Before performing tokenization, we have one final step to do. Split the dataset into test and train. We consider having a 70 - 30 split.

py
x = df['text']
y = df['class']
x_train, x_test, y_train, y_test = train_test_split(x, y, test_size=0.3)

#Tokenize the data

We use TF IDF to convert the text input into vectors. The explanation of TF IDF is out of scope for this blog, however, you may refer to get a deeper understanding.
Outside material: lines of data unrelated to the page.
-- ==== Sys2Proof/Laws/Emit.lean ====
section
/-! SUPPORT. Laws of the synthesizer: the number of samples known in advance is the number emitted, lists of tones
compose, the carry stays below one (spec/41_synthesizer.md R64), and a run never exceeds the buffer. -/

namespace Sys2Proof.Machine

/-! ### Counting and composing -/

@[simp] theorem emitTone_length (sr : Binary64) (syn : Syn) (t : Tone) :
    (emitTone sr syn t).2.length = (toneCount sr t.dur syn.carry).1 := by simp [emitTone]

@[simp] theorem emitTone_carry (sr : Binary64) (syn : Syn) (t : Tone) :
    (emitTone sr syn t).1.carry = (toneCount sr t.dur syn.carry).2 := rfl

/-- The number of samples emitted is the number counted in advance. -/
theorem emitTones_length (sr : Binary64) (syn : Syn) (ts : List Tone) :
    (emitTones sr syn ts).2.length = countTones sr syn.carry ts := by
  induction ts generalizing syn with
  | nil => rfl
  | cons t ts ih => simp [emitTones, countTones, ih]

/-- The carry after a list of tones. -/
def endCarry (sr carry : Binary64) : List Tone → Binary64
  | [] => carry
  | t :: ts => endCarry sr (toneCount sr t.dur carry).2 ts

theorem emitTones_carry (sr : Binary64) (syn : Syn) (ts : List Tone) :
    (emitTones sr syn ts).1.carry = endCarry sr syn.carry ts := by
  induction ts generalizing syn with
  | nil => rfl
  | cons t ts ih => simp [emitTones, endCarry, ih]

/-- A list of tones is its first tone, then the rest from the state the first leaves (R62). -/
theorem emitTones_cons (sr : Binary64) (syn : Syn) (t : Tone) (ts : List Tone) :
    emitTones sr syn (t :: ts) =
      ((emitTones sr (emitTone sr syn t).1 ts).1,
       (emitTone sr syn t).2 ++ (emitTones sr (emitTone sr syn t).1 ts).2) := (rfl)

/-- Emitting two lists one after the other threads the synthesizer state (R102). -/
theorem emitTones_append (sr : Binary64) (syn : Syn) (as bs : List Tone) :
    emitTones sr syn (as ++ bs) =
      ((emitTones sr (emitTones sr syn as).1 bs).1,
       (emitTones sr syn as).2 ++ (emitTones sr (emitTones sr syn as).1 bs).2) := by
  induction as generalizing syn with
  | nil => rfl
  | cons t ts ih => simp [emitTones, ih]

theorem countTones_append (sr carry : Binary64) (as bs : List Tone) :
    countTones sr carry (as ++ bs) = countTones sr carry as + countTones sr (endCarry sr carry as) bs := by
  induction as generalizing carry with
  | nil => simp [countTones, endCarry]
  | cons t ts ih => simp [countTones, endCarry, ih, Nat.add_assoc]

theorem endCarry_append (sr carry : Binary64) (as bs : List Tone) :
    endCarry sr carry (as ++ bs) = endCarry sr (endCarry sr carry as) bs := by
  induction as generalizing carry with
  | nil => rfl
  | cons t ts ih => simp [endCarry, ih]

/-! ### Numbers that are finite and not negative -/

/-- A finite number that is not below zero (-0.0 is one). -/
def F64Nonneg (x : Binary64) : Prop := f64IsFinite x = true ∧ 0 ≤ f64Key x

theorem F64Nonneg.key {x : Binary64} (h : F64Nonneg x) : f64Key x = (f64Mag x : Int) := by
  have := h.2
  unfold f64Key at *
  split_ifs at * <;> omega

theorem f64Nonneg_pack {m : Nat} (hr : F64Rep m) (h : m < f64Top) : F64Nonneg (f64Pack false m) :=
  ⟨f64IsFinite_pack h, by rw [f64Key_pack hr h]; simp⟩

theorem f64Nonneg_ofNat {n : Nat} (h : n ≤ 2 ^ 53) : F64Nonneg (f64OfNat n) :=
  ⟨f64OfNat_finite h, by rw [f64Key_nonneg (f64OfNat_sign n)]; omega⟩

theorem f64Nonneg_zero_pack (neg : Bool) : F64Nonneg (f64Pack neg 0) ∧ f64Mag (f64Pack neg 0) = 0 := by
  have hr : F64Rep 0 := F64Rep.of_lt (by norm_num)
  refine ⟨⟨f64IsFinite_pack f64Top_pos, ?_⟩, f64Mag_pack hr f64Top_pos⟩
  rw [f64Key_pack hr f64Top_pos]; simp

/-- The sum of two numbers that are not negative. -/
theorem F64Nonneg.add {x y : Binary64} (hx : F64Nonneg x) (hy : F64Nonneg y)
    (h : f64RoundMag (f64Mag x + f64Mag y) 1 < f64Top) :
    F64Nonneg (f64Add x y) ∧ f64Mag (f64Add x y) = f64RoundMag (f64Mag x + f64Mag y) 1 := by
  by_cases hz : f64Key x + f64Key y = 0
  · rw [f64Add_finite_zero hx.1 hy.1 hz]
    rw [hx.key, hy.key] at hz
    have h0 : f64Mag x + f64Mag y = 0 := by omega
    rw [h0, f64RoundMag_zero]
    exact f64Nonneg_zero_pack _
  · rw [f64Add_finite hx.1 hy.1 hz]
    rw [hx.key, hy.key] at hz ⊢
    have h1 : decide ((f64Mag x : Int) + (f64Mag y : Int) < 0) = false := by
      simp only [decide_eq_false_iff_not]; omega
    have h2 : ((f64Mag x : Int) + (f64Mag y : Int)).natAbs = f64Mag x + f64Mag y := by omega
    rw [h1, h2]
    exact ⟨f64Nonneg_pack (f64RoundMag_rep _ _) h, f64Mag_pack (f64RoundMag_rep _ _) h⟩

/-- The difference of two numbers that are not negative, the first not smaller. -/
theorem F64Nonneg.sub {x y : Binary64} (hx : F64Nonneg x) (hy : F64Nonneg y) (hle : f64Mag y ≤ f64Mag x) :
    F64Nonneg (f64Sub x y) ∧ f64Mag (f64Sub x y) = f64RoundMag (f64Mag x - f64Mag y) 1 := by
  have hy' : f64IsFinite (f64Neg y) = true := by rw [f64IsFinite_neg]; exact hy.1
  have hlt : f64RoundMag (f64Mag x - f64Mag y) 1 < f64Top := by
    refine lt_of_le_of_lt ?_ (f64Mag_lt_top hx.1)
    exact f64RoundMag_le Nat.one_pos (f64Mag_rep x) (by omega)
  unfold f64Sub
  by_cases hz : f64Key x + f64Key (f64Neg y) = 0
  · rw [f64Add_finite_zero hx.1 hy' hz]
    rw [f64Key_neg, hx.key, hy.key] at hz
    have h0 : f64Mag x - f64Mag y = 0 := by omega
    rw [h0, f64RoundMag_zero]
    exact f64Nonneg_zero_pack _
  · rw [f64Add_finite hx.1 hy' hz]
    rw [f64Key_neg, hx.key, hy.key] at hz ⊢
    have h1 : decide ((f64Mag x : Int) + -(f64Mag y : Int) < 0) = false := by
      simp only [decide_eq_false_iff_not]; omega
    have h2 : ((f64Mag x : Int) + -(f64Mag y : Int)).natAbs = f64Mag x - f64Mag y := by omega
    rw [h1, h2]
    exact ⟨f64Nonneg_pack (f64RoundMag_rep _ _) hlt, f64Mag_pack (f64RoundMag_rep _ _) hlt⟩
We use sklearn library to perform the steps.

py
from sklearn.feature_extraction.text import TfidfVectorizer
vectorization = TfidfVectorizer()
xv_train = vectorization.fit_transform(x_train)
xv_test = vectorization.transform(x_test)

Now, that we have the tokenized data, let’s build our first model.

#Building the Model

We plan to build 4 different models and then compare them to choose the best one.

#Logistic Regression

py
from sklearn.linear_model import LogisticRegression
LR = LogisticRegression()
LR.fit(xv_train,y_train)

Currently, we use the predefined model parameters.

py
pred_lr=LR.predict(xv_test)

Further on, we now try to find the score.

py
LR.score(xv_test, y_test)

Lastly, let us take a look at the classification report:

py
print(classification_report(y_test,pred_lr))

#Decision Tree

Performing similar modeling steps as above,

py
from sklearn.tree import DecisionTreeClassifier
DT = DecisionTreeClassifier()
DT.fit(xv_train, y_train)
py
pred_dt = DT.predict(xv_test)
py
DT.score(xv_test, y_test)

We already see a slight improvement over Random Forest. The classification report of Decision tree is shown below:

py
print(classification_report(y_test, pred_dt))

#Gradient boosting classifier

py
from sklearn.ensemble import GradientBoostingClassifier
GBC = GradientBoostingClassifier(random_state=0)
GBC.fit(xv_train, y_train)
py
pred_gbc = GBC.predict(xv_test)
py
GBC.score(xv_test, y_test)

The score of the gradient boosting classifier is similar to that of the decision tree. Let us look at the classification report to find more:

py
print(classification_report(y_test, pred_gbc))

#Random Forest

py
from sklearn.ensemble import RandomForestClassifier
RFC = RandomForestClassifier(random_state=0)
RFC.fit(xv_train, y_train)
py
pred_rfc = RFC.predict(xv_test)
py
RFC.score(xv_test, y_test)

As noticed, Random forest outperforms all the above models. Checking the classification report below:

py
print(classification_report(y_test, pred_rfc))

Now that we have trained different models, we can use them for evaluation on unseen or new data. You can find the complete code on the notebook here: https://bit.ly/3w9qljr

Please note the models can be further improved by changing their hyperparameters. You can also experiment with considering both the titles and text for detecting fake news. The possibilities are endless.

I hope this notebook was of help. Do let me know if you have any questions or used different methods to train your model.